Write out again only the lines running from the one that contains "Every row of the" to the end of the records below, including both the first and the last.

Records from a data collection:
* * * * *

-- ==== Sys2Proof/Decode.lean ====
section
/-! DEFINITION. The commands that a word spells by the bits of spec/opcode_table.json.  Every row of the
table has an empty list of fields, so no row gives bits and no word spells a command. -/

namespace Sys2Proof

/-- The command an `nbits`-bit word spells by the table's bits: none, since no row gives bits. -/
def decodeTableWord (_nbits _w : Nat) : Option Instr := none

end Sys2Proof
end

* * * * *

EXPECTED ANSWER:
/-! DEFINITION. The commands that a word spells by the bits of spec/opcode_table.json.  Every row of the
table has an empty list of fields, so no row gives bits and no word spells a command. -/

namespace Sys2Proof

/-- The command an `nbits`-bit word spells by the table's bits: none, since no row gives bits. -/
def decodeTableWord (_nbits _w : Nat) : Option Instr := none

end Sys2Proof
end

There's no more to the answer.